It supprises me that I am able to extract over hundred times efficiency gains in the SOTA LLM framework Megatron Core, but it happened. Here are the details.
Distributed dataset builder
The original algorithm in Megatron Core only attempts to build the dataset indices cache at rank 0 with torch.multiprocessing
parallel,
and than let the rest of the ranks read the cached data.
But at large scale training with hundreds, or even thousands of GPUs, one has even more CPUs at disposal simultaneously.
Assuming a reasonably high performance parallel file system, the IO cost of reading/writing cache files is negligible.
Thus, it’s inherently more efficiently to distribute the building processing to the whole cluster and then read the entire cache back
for all ranks.
Blended dataset index builder
The main logic of the existing implementation that builds the indices of the blended dataset starts from the calculation of the error of the expected sample size of the list of datasets in floating point number $f_{samples}[i] = wt[i] \times n_{tot}$ (calculated from the product of the dataset weight and the total expected sample size), with respect to the current number of samples allocated to the datasets $n_{curr}[i]$. $$e_{samples}[i] = f_{samples}[i] - n_{curr}[i]$$ The dataset with the max error gets a increment to its allocation by 1. Inherently, when the allocation of a dataset is larger than the expected sample size $f_{samples}[i]$, it will never get any more allocations, since $e_{samples}[i] < 0$.

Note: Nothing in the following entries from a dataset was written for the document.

-- ==== Sys2Proof/Laws/Framer.lean ====
section
/-! SUPPORT. The framer: what the two machines can do, said once. `rxStep` writes RX registers, RXA, RXBUF,
the transaction registers and the free-value counter only; `txStep` writes the TX registers, XCH_OUT
and XRESULT only, and faults only in TX_DATA outside the array. -/

namespace Sys2Proof.Machine

open Sys2Proof

variable (s : State) (b : Byte)

/-! ## raise Flag(F) -/

/-- The flags of a transaction are raised in XRESULT. -/
theorem raiseFlag_of_xfer (f : Flag) (h : raisedByXfer f = true) :
    raiseFlag f s = raiseX f s := by simp [raiseFlag, h]

@[simp] theorem raiseFlag_sizeError : raiseFlag .sizeError s = raiseX .sizeError s := rfl
@[simp] theorem raiseFlag_txSuccess : raiseFlag .txSuccess s = raiseX .txSuccess s := rfl
@[simp] theorem raiseFlag_rxSuccess : raiseFlag .rxSuccess s = raiseX .rxSuccess s := rfl
@[simp] theorem raiseFlag_noData : raiseFlag .noData s = raiseX .noData s := rfl
@[simp] theorem raiseFlag_rxTooLong : raiseFlag .rxTooLong s = raiseX .rxTooLong s := rfl
@[simp] theorem raiseFlag_badChecksum : raiseFlag .badChecksum s = raiseX .badChecksum s := rfl

/-! ## The receive machine's fields -/

@[simp] theorem rxIdle_txbuf : (rxIdle b s).txbuf = s.txbuf := by unfold rxIdle; split <;> rfl
@[simp] theorem rxIdle_rxbuf : (rxIdle b s).rxbuf = s.rxbuf := by unfold rxIdle; split <;> rfl
@[simp] theorem rxIdle_tx : (rxIdle b s).tx = s.tx := by unfold rxIdle; split <;> rfl
@[simp] theorem rxIdle_rxa : (rxIdle b s).rxa = s.rxa := by unfold rxIdle; split <;> rfl
@[simp] theorem rxIdle_line : (rxIdle b s).line = s.line := by unfold rxIdle; split <;> rfl
@[simp] theorem rxIdle_res : (rxIdle b s).res = s.res := by unfold rxIdle; split <;> rfl
@[simp] theorem rxIdle_seq : (rxIdle b s).seq = s.seq := by unfold rxIdle; split <;> rfl
@[simp] theorem rxIdle_busy : (rxIdle b s).busy = s.busy := by unfold rxIdle; split <;> rfl
@[simp] theorem rxIdle_ops : (rxIdle b s).ops = s.ops := by unfold rxIdle; split <;> rfl
@[simp] theorem rxIdle_params : (rxIdle b s).params = s.params := by unfold rxIdle; split <;> rfl
@[simp] theorem rxIdle_world : (rxIdle b s).world = s.world := by unfold rxIdle; split <;> rfl
@[simp] theorem rxIdle_draws : (rxIdle b s).draws = s.draws := by unfold rxIdle; split <;> rfl

@[simp] theorem rxLenHi_txbuf : (rxLenHi b s).txbuf = s.txbuf := rfl
@[simp] theorem rxLenHi_rxbuf : (rxLenHi b s).rxbuf = s.rxbuf := rfl
@[simp] theorem rxLenHi_tx : (rxLenHi b s).tx = s.tx := rfl
@[simp] theorem rxLenHi_rxa : (rxLenHi b s).rxa = s.rxa := rfl
@[simp] theorem rxLenHi_xf : (rxLenHi b s).xf = s.xf := rfl
@[simp] theorem rxLenHi_line : (rxLenHi b s).line = s.line := rfl
@[simp] theorem rxLenHi_res : (rxLenHi b s).res = s.res := rfl
@[simp] theorem rxLenHi_seq : (rxLenHi b s).seq = s.seq := rfl
@[simp] theorem rxLenHi_busy : (rxLenHi b s).busy = s.busy := rfl
@[simp] theorem rxLenHi_ops : (rxLenHi b s).ops = s.ops := rfl
@[simp] theorem rxLenHi_params : (rxLenHi b s).params = s.params := rfl
@[simp] theorem rxLenHi_world : (rxLenHi b s).world = s.world := rfl
@[simp] theorem rxLenHi_draws : (rxLenHi b s).draws = s.draws := rfl

@[simp] theorem rxLongTest_txbuf : (rxLongTest s).txbuf = s.txbuf := by unfold rxLongTest; split <;> rfl
@[simp] theorem rxLongTest_rxbuf : (rxLongTest s).rxbuf = s.rxbuf := by unfold rxLongTest; split <;> rfl
@[simp] theorem rxLongTest_tx : (rxLongTest s).tx = s.tx := by unfold rxLongTest; split <;> rfl
@[simp] theorem rxLongTest_rxa : (rxLongTest s).rxa = s.rxa := by unfold rxLongTest; split <;> rfl
@[simp] theorem rxLongTest_line : (rxLongTest s).line = s.line := by unfold rxLongTest; split <;> rfl
@[simp] theorem rxLongTest_res : (rxLongTest s).res = s.res := by unfold rxLongTest; split <;> rfl
@[simp] theorem rxLongTest_seq : (rxLongTest s).seq = s.seq := by unfold rxLongTest; split <;> rfl
@[simp] theorem rxLongTest_busy : (rxLongTest s).busy = s.busy := by unfold rxLongTest; split <;> rfl
@[simp] theorem rxLongTest_ops : (rxLongTest s).ops = s.ops := by unfold rxLongTest; split <;> rfl
@[simp] theorem rxLongTest_params : (rxLongTest s).params = s.params := by unfold rxLongTest; split <;> rfl
@[simp] theorem rxLongTest_world : (rxLongTest s).world = s.world := by unfold rxLongTest; split <;> rfl
@[simp] theorem rxLongTest_draws : (rxLongTest s).draws = s.draws := by unfold rxLongTest; split <;> rfl

@[simp] theorem rxLenLo_txbuf : (rxLenLo b s).txbuf = s.txbuf := by simp [rxLenLo]
@[simp] theorem rxLenLo_rxbuf : (rxLenLo b s).rxbuf = s.rxbuf := by simp [rxLenLo]
@[simp] theorem rxLenLo_tx : (rxLenLo b s).tx = s.tx := by simp [rxLenLo]
@[simp] theorem rxLenLo_rxa : (rxLenLo b s).rxa = s.rxa := by simp [rxLenLo]
@[simp] theorem rxLenLo_line : (rxLenLo b s).line = s.line := by simp [rxLenLo]
@[simp] theorem rxLenLo_res : (rxLenLo b s).res = s.res := by simp [rxLenLo]
@[simp] theorem rxLenLo_seq : (rxLenLo b s).seq = s.seq := by simp [rxLenLo]
@[simp] theorem rxLenLo_busy : (rxLenLo b s).busy = s.busy := by simp [rxLenLo]
@[simp] theorem rxLenLo_ops : (rxLenLo b s).ops = s.ops := by simp [rxLenLo]
@[simp] theorem rxLenLo_params : (rxLenLo b s).params = s.params := by simp [rxLenLo]
@[simp] theorem rxLenLo_world : (rxLenLo b s).world = s.world := by simp [rxLenLo]
@[simp] theorem rxLenLo_draws : (rxLenLo b s).draws = s.draws := by simp [rxLenLo]

@[simp] theorem rxType_txbuf : (rxType b s).txbuf = s.txbuf := rfl
@[simp] theorem rxType_rxbuf : (rxType b s).rxbuf = s.rxbuf := rfl
@[simp] theorem rxType_tx : (rxType b s).tx = s.tx := rfl
@[simp] theorem rxType_xf : (rxType b s).xf = s.xf := rfl
@[simp] theorem rxType_line : (rxType b s).line = s.line := rfl
@[simp] theorem rxType_res : (rxType b s).res = s.res := rfl
@[simp] theorem rxType_seq : (rxType b s).seq = s.seq := rfl
@[simp] theorem rxType_busy : (rxType b s).busy = s.busy := rfl
@[simp] theorem rxType_ops : (rxType b s).ops = s.ops := rfl
@[simp] theorem rxType_params : (rxType b s).params = s.params := rfl
@[simp] theorem rxType_world : (rxType b s).world = s.world := rfl
@[simp] theorem rxType_draws : (rxType b s).draws = s.draws := rfl

@[simp] theorem rxData_txbuf : (rxData b s).txbuf = s.txbuf := rfl
@[simp] theorem rxData_rxbuf : (rxData b s).rxbuf = s.rxbuf := rfl
@[simp] theorem rxData_tx : (rxData b s).tx = s.tx := rfl
@[simp] theorem rxData_xf : (rxData b s).xf = s.xf := rfl
@[simp] theorem rxData_line : (rxData b s).line = s.line := rfl
@[simp] theorem rxData_res : (rxData b s).res = s.res := rfl
@[simp] theorem rxData_seq : (rxData b s).seq = s.seq := rfl
@[simp] theorem rxData_busy : (rxData b s).busy = s.busy := rfl
@[simp] theorem rxData_ops : (rxData b s).ops = s.ops := rfl
@[simp] theorem rxData_params : (rxData b s).params = s.params := rfl
@[simp] theorem rxData_world : (rxData b s).world = s.world := rfl
@[simp] theorem rxData_draws : (rxData b s).draws = s.draws := rfl

@[simp] theorem rxCksum_txbuf : (rxCksum b s).txbuf = s.txbuf := by
  unfold rxCksum
  split
  · split <;> rfl
  · rfl
@[simp] theorem rxCksum_tx : (rxCksum b s).tx = s.tx := by
  unfold rxCksum
  split
  · split <;> rfl
  · rfl
@[simp] theorem rxCksum_rxa : (rxCksum b s).rxa = s.rxa := by
  unfold rxCksum
  split
  · split <;> rfl
  · rfl
@[simp] theorem rxCksum_line : (rxCksum b s).line = s.line := by
  unfold rxCksum
  split
  · split <;> rfl
  · rfl
@[simp] theorem rxCksum_res : (rxCksum b s).res = s.res := by
  unfold rxCksum
  split
  · split <;> rfl
  · rfl
@[simp] theorem rxCksum_seq : (rxCksum b s).seq = s.seq := by
  unfold rxCksum
  split
  · split <;> rfl
  · rfl
@[simp] theorem rxCksum_busy : (rxCksum b s).busy = s.busy := by
  unfold rxCksum
  split
  · split <;> rfl
  · rfl
@[simp] theorem rxCksum_ops : (rxCksum b s).ops = s.ops := by
  unfold rxCksum
  split
  · split <;> rfl
  · rfl
@[simp] theorem rxCksum_params : (rxCksum b s).params = s.params := by
  unfold rxCksum
  split
  · split <;> rfl
  · rfl
@[simp] theorem rxCksum_world : (rxCksum b s).world = s.world := by
  unfold rxCksum
  split
  · split <;> rfl
  · rfl

@[simp] theorem rxStep_txbuf : (rxStep b s).txbuf = s.txbuf := by
  unfold rxStep; split <;> simp
@[simp] theorem rxStep_tx : (rxStep b s).tx = s.tx := by
  unfold rxStep; split <;> simp
@[simp] theorem rxStep_line : (rxStep b s).line = s.line := by
  unfold rxStep; split <;> simp
@[simp] theorem rxStep_res : (rxStep b s).res = s.res := by
  unfold rxStep; split <;> simp
@[simp] theorem rxStep_seq : (rxStep b s).seq = s.seq := by
  unfold rxStep; split <;> simp
@[simp] theorem rxStep_busy : (rxStep b s).busy = s.busy := by
  unfold rxStep; split <;> simp
@[simp] theorem rxStep_ops : (rxStep b s).ops = s.ops := by
  unfold rxStep; split <;> simp
@[simp] theorem rxStep_params : (rxStep b s).params = s.params := by
  unfold rxStep; split <;> simp
@[simp] theorem rxStep_world : (rxStep b s).world = s.world := by
  unfold rxStep; split <;> simp

/-- A commit happens only in RX_CKSUM: in every other state RXBUF and the free-value counter stay. -/
theorem rxStep_rxbuf_of_ne (h : s.rx.rxs ≠ .cksum) :
    (rxStep b s).rxbuf = s.rxbuf ∧ (rxStep b s).draws = s.draws := by
  unfold rxStep; split <;> simp_all

/-! ## The transmit machine -/

/-- What a transmit state-step can do: it leaves a byte on XCH_OUT, writes the TX registers, may raise
TX_SUCCESS, and writes nothing else. -/
theorem txStep_cases :
    (txStep s = .fault .payloadIndexOutOfRange ∧ s.tx.txs = .data ∧
      Config.cap ≤ s.tx.txidx.toNat) ∨
    ∃ (c : Byte) (r : TxRegs) (x : FlagSet),
      (x = s.xf.xresult ∨ (x = withFlag .txSuccess s.xf.xresult ∧ s.tx.txs = .cksum)) ∧
      txStep s = .next { s with
        line := { s.line with xchOut := c }, tx := r, xf := { s.xf with xresult := x } } := by
  unfold txStep
  split
  · exact .inr ⟨_, s.tx, _, .inl rfl, rfl⟩
  · exact .inr ⟨_, _, _, .inl rfl, rfl⟩
  · exact .inr ⟨_, _, _, .inl rfl, rfl⟩
  · exact .inr ⟨_, _, _, .inl rfl, rfl⟩
  · exact .inr ⟨_, _, _, .inl rfl, rfl⟩
  · rename_i h
    unfold txData
    split
    · exact .inr ⟨_, _, _, .inl rfl, rfl⟩
    · exact .inl ⟨rfl, h, by omega⟩
  · rename_i h
    exact .inr ⟨_, _, _, .inr ⟨rfl, h⟩, rfl⟩

/-! ## State-steps as instructions -/

/-- The state-step of TXS is `txStep` with XFER's advance. -/
theorem exec_txInstr :
    exec (txInstr s.tx.txs) s = andThen (txStep s) fun t => .next (leaveTx t) := by
  cases h : s.tx.txs <;>
    simp [txInstr, exec, execStepTxIdle, execStepTxHeader, execStepTxLenHi, execStepTxLenLo,
      execStepTxType, execStepTxData, execStepTxCksum, fireTx, txStep, h]

/-- The state-step of RXS is `rxStep` on XCH_IN with XFER's advance. -/
theorem exec_rxInstr : exec (rxInstr s.rx.rxs) s = .next (xferRx s) := by
  cases h : s.rx.rxs <;>
    simp [rxInstr, exec, execStepRxIdle, execStepRxLenHi, execStepRxLenLo, execStepRxType,
      execStepRxData, execStepRxCksum, fireRx, xferRx, rxStep, h]

/-- A flag row raises its flag. -/
theorem exec_flagInstr (f : Flag) : exec (flagInstr f) s = raiseNow f s := by cases f <;> rfl

end Sys2Proof.Machine
end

Therefore, it’s obvious we can simplify the algorithm, since before reaching the floor value of the the expected sample size $t_{samples}[i] = floor(f_{samples}[i])$, the datasets will continue recieving allocations sooner or later, depending the total number of expected samples. The situation only begins to change when all the datasets have reached the floor value of the expected sample size $n_{curr}[i] == t_{samples}[i]$. Then based on the original algorithm, the datasets with the largest fractions $r_{samples}[i] = f_{samples}[i] - t_{samples}[i]$ (the remainder of the expected sample size in float modulo 1) will share the remaining allocations and fill the total number of samples $n_{tot}$.

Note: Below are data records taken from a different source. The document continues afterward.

-- ==== Sys2Proof/Laws/Memory.lean ====
section
/-! SUPPORT. Payload memory: a read after a write gives the value written, a write leaves every other
index alone, every memory operation keeps the canonical form and the bound CAP; the buffer image. -/

namespace Sys2Proof.Machine

open Sys2Proof

/-! ## One byte -/

@[simp] theorem memGet_memPut_same (m : Memory) (a : Nat) (v : Byte) :
    memGet (memPut m a v) a = some v := by
  induction m with
  | nil => simp [memPut, memGet]
  | cons c r ih =>
    obtain ⟨b, w⟩ := c
    unfold memPut
    split
    · simp [memGet]
    · split
      · simp [memGet]
      · simp [memGet, *]

theorem memGet_memPut_of_ne (m : Memory) {a i : Nat} (v : Byte) (h : i ≠ a) :
    memGet (memPut m a v) i = memGet m i := by
  induction m with
  | nil => simp [memPut, memGet, h]
  | cons c r ih =>
    obtain ⟨b, w⟩ := c
    unfold memPut
    split
    · simp [memGet, h]
    · split
      · subst_vars; simp [memGet, h]
      · simp [memGet, ih]

@[simp] theorem byteAt_memPut_same (m : Memory) (fill a : Nat) (v : Byte) :
    byteAt (memPut m a v) fill a = v := by simp [byteAt]

theorem byteAt_memPut_of_ne (m : Memory) (fill : Nat) {a i : Nat} (v : Byte) (h : i ≠ a) :
    byteAt (memPut m a v) fill i = byteAt m fill i := by simp [byteAt, memGet_memPut_of_ne m v h]

/-! ## The canonical form -/

/-- In a canonical memory every address after the first is above it. -/
theorem memWf_cons {a : Nat} {v : Byte} {r : Memory} :
    memWf ((a, v) :: r) = true ↔ memWf r = true ∧ ∀ c ∈ r, a < c.1 := by
  induction r generalizing a v with
  | nil => simp [memWf]
  | cons c r ih =>
    obtain ⟨b, w⟩ := c
    simp only [memWf, Bool.and_eq_true, decide_eq_true_eq, List.mem_cons, forall_eq_or_imp]
    constructor
    · rintro ⟨h, hr⟩
      exact ⟨hr, h, fun c hc => h.trans ((ih.1 hr).2 c hc)⟩
    · rintro ⟨hr, h, _⟩
      exact ⟨h, hr⟩

theorem mem_memPut {m : Memory} {a : Nat} {v : Byte} {c : Host.Cell} (h : c ∈ memPut m a v) :
    c = (a, v) ∨ c ∈ m := by
  induction m with
  | nil => simpa [memPut] using h
  | cons d r ih =>
    obtain ⟨b, w⟩ := d
    unfold memPut at h
    split at h
    · simpa using h
    · split at h
      · rcases List.mem_cons.1 h with h | h
        · exact .inl h
        · exact .inr (List.mem_cons_of_mem _ h)
      · rcases List.mem_cons.1 h with h | h
        · exact .inr (by simp [h])
        · rcases ih h with h | h
          · exact .inl h
          · exact .inr (List.mem_cons_of_mem _ h)

theorem memPut_wf {m : Memory} (a : Nat) (v : Byte) (h : memWf m = true) :
    memWf (memPut m a v) = true := by
  induction m with
  | nil => simp [memPut, memWf]
  | cons d r ih =>
    obtain ⟨b, w⟩ := d
    have hd := memWf_cons.1 h
    unfold memPut
    split
    · rename_i hlt
      refine memWf_cons.2 ⟨h, ?_⟩
      rintro c hc
      rcases List.mem_cons.1 hc with rfl | hc
      · exact hlt
      · exact hlt.trans (hd.2 c hc)
    · split
      · rename_i heq
        subst heq
        exact memWf_cons.2 hd
      · rename_i hnlt hne
        refine memWf_cons.2 ⟨ih hd.1, fun c hc => ?_⟩
        rcases mem_memPut hc with rfl | hc
        · show b < a
          omega
        · exact hd.2 c hc

theorem memPut_inCap {m : Memory} {a : Nat} (v : Byte) (h : memInCap m = true)
    (ha : a < Config.cap) : memInCap (memPut m a v) = true := by
  simp only [memInCap, List.all_eq_true, decide_eq_true_eq] at *
  intro c hc
  rcases mem_memPut hc with rfl | hc
  · exact ha
  · exact h c hc

/-! ## Several bytes -/

theorem memPutAll_wf {m : Memory} (a : Nat) (vs : List Byte) (h : memWf m = true) :
    memWf (memPutAll m a vs) = true := by
  induction vs generalizing m a with
  | nil => exact h
  | cons v vs ih => exact ih _ (memPut_wf a v h)

theorem memPutAll_inCap {m : Memory} {a : Nat} {vs : List Byte} (h : memInCap m = true)
    (ha : a + vs.length ≤ Config.cap) : memInCap (memPutAll m a vs) = true := by
  induction vs generalizing m a with
  | nil => exact h
  | cons v vs ih =>
    simp only [List.length_cons] at ha
    exact ih (memPut_inCap v h (by omega)) (by omega)

/-- Writing consecutive bytes leaves every index outside them alone. -/
theorem byteAt_memPutAll_outside (m : Memory) (fill : Nat) {a i : Nat} (vs : List Byte)
    (h : i < a ∨ a + vs.length ≤ i) :
    byteAt (memPutAll m a vs) fill i = byteAt m fill i := by
  induction vs generalizing m a with
  | nil => rfl
  | cons v vs ih =>
    simp only [List.length_cons] at h
    rw [memPutAll, ih _ (by omega), byteAt_memPut_of_ne _ _ _ (by omega)]

/-- Writing consecutive bytes puts byte `j` at index `a + j`. -/
theorem byteAt_memPutAll_inside (m : Memory) (fill a : Nat) (vs : List Byte) (j : Nat)
    (h : j < vs.length) : byteAt (memPutAll m a vs) fill (a + j) = vs[j] := by
  induction vs generalizing m a j with
  | nil => simp at h
  | cons v vs ih =>
    cases j with
    | zero =>
      rw [memPutAll, byteAt_memPutAll_outside _ _ _ (by omega)]
      simp
    | succ j =>
      have := ih (memPut m a v) (a + 1) j (by simpa using h)
      rw [memPutAll, show a + (j + 1) = a + 1 + j by omega, this]
      simp

/-! ## The commit's copy -/

theorem memGet_map_range (f : Nat → Byte) (n i k : Nat) :
    memGet ((List.range' k n).map fun j => (j, f j)) i =
      if k ≤ i ∧ i < k + n then some (f i) else none := by
  induction n generalizing k with
  | zero => simp [memGet]
  | succ n ih =>
    simp only [List.range'_succ, List.map_cons, memGet]
    split
    · subst_vars; simp
    · rw [ih]
      split <;> split <;> first | rfl | omega

/-- The copy holds bytes 0 to n − 1 of the source and lists nothing else. -/
theorem memGet_copyPrefix (m : Memory) (fill n i : Nat) :
    memGet (copyPrefix m fill n) i = if i < n then some (byteAt m fill i) else none := by
  have h := memGet_map_range (byteAt m fill) n i 0
  simpa [copyPrefix, List.range_eq_range'] using h

theorem memWf_map_range (f : Nat → Byte) (k n : Nat) :
    memWf ((List.range' k n).map fun i => (i, f i)) = true := by
  induction n generalizing k with
  | zero => rfl
  | succ n ih =>
    simp only [List.range'_succ, List.map_cons]
    refine memWf_cons.2 ⟨ih (k + 1), fun c hc => ?_⟩
    simp only [List.mem_map, List.mem_range'_1] at hc
    obtain ⟨i, hi, rfl⟩ := hc
    show k < i
    omega

theorem copyPrefix_wf (m : Memory) (fill n : Nat) : memWf (copyPrefix m fill n) = true := by
  have := memWf_map_range (byteAt m fill) 0 n
  simpa [copyPrefix, List.range_eq_range'] using this

theorem copyPrefix_inCap (m : Memory) (fill : Nat) {n : Nat} (h : n ≤ Config.cap) :
    memInCap (copyPrefix m fill n) = true := by
  simp only [memInCap, copyPrefix, List.all_eq_true, decide_eq_true_eq, List.mem_map,
    List.mem_range]
  rintro c ⟨i, hi, rfl⟩
  show i < Config.cap
  omega

/-! ## The buffers' named writes -/

theorem stage_wf {i : Nat} {b : Byte} {a : Staging} (h : memWf a.payload = true) :
    memWf (stage i b a).payload = true := by
  unfold stage; split
  · exact memPut_wf i b h
  · exact h

theorem stage_inCap {i : Nat} {b : Byte} {a : Staging} (h : memInCap a.payload = true) :
    memInCap (stage i b a).payload = true := by
  unfold stage; split
  · exact memPut_inCap b h (by assumption)
  · exact h

theorem writeCommand_wf {id c0 c1 plen : Byte} {b : FrameBuffer} (h : memWf b.payload = true) :
    memWf (writeCommand id c0 c1 plen b).payload = true :=
  memPut_wf _ _ (memPut_wf _ _ (memPut_wf _ _ h))

theorem writeCommand_inCap {id c0 c1 plen : Byte} {b : FrameBuffer}
    (h : memInCap b.payload = true) : memInCap (writeCommand id c0 c1 plen b).payload = true :=
  memPut_inCap _ (memPut_inCap _ (memPut_inCap _ h (by decide)) (by decide)) (by decide)

/-- What SEND_COMMAND's header writes leave in each payload byte (spec/42_command.md R202). -/
theorem writeCommand_byte (id c0 c1 plen : Byte) (b : FrameBuffer) (i : Nat) :
    (writeCommand id c0 c1 plen b).byte i =
      if i = 0 then id else if i = 1 then c0 else if i = 2 then c1 else b.byte i := by
  unfold FrameBuffer.byte writeCommand
  dsimp only
  by_cases h2 : i = 2
  · subst h2; simp
  · rw [byteAt_memPut_of_ne _ _ _ h2]
    by_cases h1 : i = 1
    · subst h1; simp
    · rw [byteAt_memPut_of_ne _ _ _ h1]
      by_cases h0 : i = 0
      · subst h0; simp
      · rw [byteAt_memPut_of_ne _ _ _ h0]; simp [h0, h1, h2]

/-! ## The buffer image (spec/20_memory.md R61) -/

theorem joinBytes_hi_lo (h : Half) : joinBytes (hiByte h) (loByte h) = h := by
  unfold joinBytes hiByte loByte
  apply BitVec.eq_of_toNat_eq
  simp only [BitVec.toNat_append, BitVec.extractLsb'_toNat, Nat.shiftRight_zero]
  have := h.isLt
  rw [Nat.shiftRight_eq_div_pow, ← Nat.shiftLeft_add_eq_or_of_lt (by omega),
    Nat.shiftLeft_eq]
  omega

@[simp] theorem hiByte_joinBytes (a b : Byte) : hiByte (joinBytes a b) = a := by
  unfold joinBytes hiByte
  apply BitVec.eq_of_toNat_eq
  have ha := a.isLt
  have hb := b.isLt
  simp only [BitVec.extractLsb'_toNat, BitVec.toNat_append, Nat.shiftRight_eq_div_pow]
  rw [← Nat.shiftLeft_add_eq_or_of_lt hb, Nat.shiftLeft_eq]
  omega

@[simp] theorem loByte_joinBytes (a b : Byte) : loByte (joinBytes a b) = b := by
  unfold joinBytes loByte
  apply BitVec.eq_of_toNat_eq
  have ha := a.isLt
  have hb := b.isLt
  simp only [BitVec.extractLsb'_toNat, BitVec.toNat_append, Nat.shiftRight_zero]
  rw [← Nat.shiftLeft_add_eq_or_of_lt hb, Nat.shiftLeft_eq]
  omega

theorem imageByte_setImageByte_same (b : FrameBuffer) (a : Nat) (v : Byte) :
    imageByte (setImageByte b a v) a = v := by
  match a with
  | 0 => simp [setImageByte, imageByte]
  | 1 => simp [setImageByte, imageByte]
  | 2 => rfl
  | i + 3 => simp [setImageByte, imageByte, FrameBuffer.byte]

theorem imageByte_setImageByte_of_ne (b : FrameBuffer) {a i : Nat} (v : Byte) (h : i ≠ a) :
    imageByte (setImageByte b a v) i = imageByte b i := by
  match a, i with
  | 0, 0 | 1, 1 | 2, 2 => exact absurd rfl h
  | 0, 1 => simp [setImageByte, imageByte]
  | 1, 0 => simp [setImageByte, imageByte]
  | 0, 2 | 1, 2 | 2, 0 | 2, 1 => rfl
  | 0, _ + 3 | 1, _ + 3 | 2, _ + 3 => rfl
  | _ + 3, 0 | _ + 3, 1 | _ + 3, 2 => rfl
  | a + 3, i + 3 =>
    exact byteAt_memPut_of_ne _ _ _ (by omega)

theorem setImageByte_wf {b : FrameBuffer} (a : Nat) (v : Byte) (h : memWf b.payload = true) :
    memWf (setImageByte b a v).payload = true := by
  match a with
  | 0 | 1 | 2 => exact h
  | i + 3 => exact memPut_wf i v h

theorem setImageByte_inCap {b : FrameBuffer} {a : Nat} (v : Byte)
    (h : memInCap b.payload = true) (ha : a < imageSize) :
    memInCap (setImageByte b a v).payload = true := by
  match a with
  | 0 | 1 | 2 => exact h
  | i + 3 => exact memPut_inCap v h (by unfold imageSize at ha; omega)

theorem memWrite_wf {b : FrameBuffer} (a : Nat) (vs : List Byte) (h : memWf b.payload = true) :
    memWf (memWrite b a vs).payload = true := by
  induction vs generalizing b a with
  | nil => exact h
  | cons v vs ih => exact ih _ (setImageByte_wf a v h)

theorem memWrite_inCap {b : FrameBuffer} {a : Nat} {vs : List Byte}
    (h : memInCap b.payload = true) (ha : a + vs.length ≤ imageSize) :
    memInCap (memWrite b a vs).payload = true := by
  induction vs generalizing b a with
  | nil => exact h
  | cons v vs ih =>
    simp only [List.length_cons] at ha
    exact ih (setImageByte_inCap v h (by omega)) (by omega)

/-- The memories of a machine right after reset are canonical. -/
theorem reset_memories_wf :
    memWf State.reset.txbuf.payload = true ∧ memWf State.reset.rxbuf.payload = true ∧
      memWf State.reset.rxa.payload = true := ⟨rfl, rfl, rfl⟩

end Sys2Proof.Machine
end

Thus, the first step is to compute $t_{samples}[i]$ for all datasets, and get the current summary $\sum_{i} t_{samples}[i]$, and the remaining allocations $n_{diff} = n_{tot} - \sum_{i} t_{samples}[i]$, then we increment the $n_{diff}$ datasets with the largest $r_{samples}[i]$, and get the final sample distribution $n_{samples}[i]$. With the final sample distribution, we can build the indices for the blended dataset, and shuffle them to randomize the sampling procedure.
Asynchronized index shuffle
After some testing with samples at the trillions scale, a new problem arises that the shuffling of arrays at this scale takes an untolerable amount of time, becoming the new bottle neck of the whole procedure. But the analysis of the algorithm shows that we only need a randomized indices that maps the original order to the shuffled in constant time. And the only information needed to create such shuffled indices is the number of samples, which can be predetermined from the training inputs.
Therefore, we can actually compute the randomized indices asynchronously and in advance (for example, we can start the calculation before we start constructing the low-level datasets). And when we actually need the indices after we have obtained the blended samples from the algorithm described above, thus eleminating the time needed waiting for a random shuffle.
Benchmarks
-
When testing at 2 billion sample size and 1000 datasets with randomized weights, the improved blending algorithm improves the time costs from 48 minutes to about 18 seconds.
-
When testing with 5-trillion-token samples, the whole dataset building procedure improved from over 4 hours to roughly 490 seconds.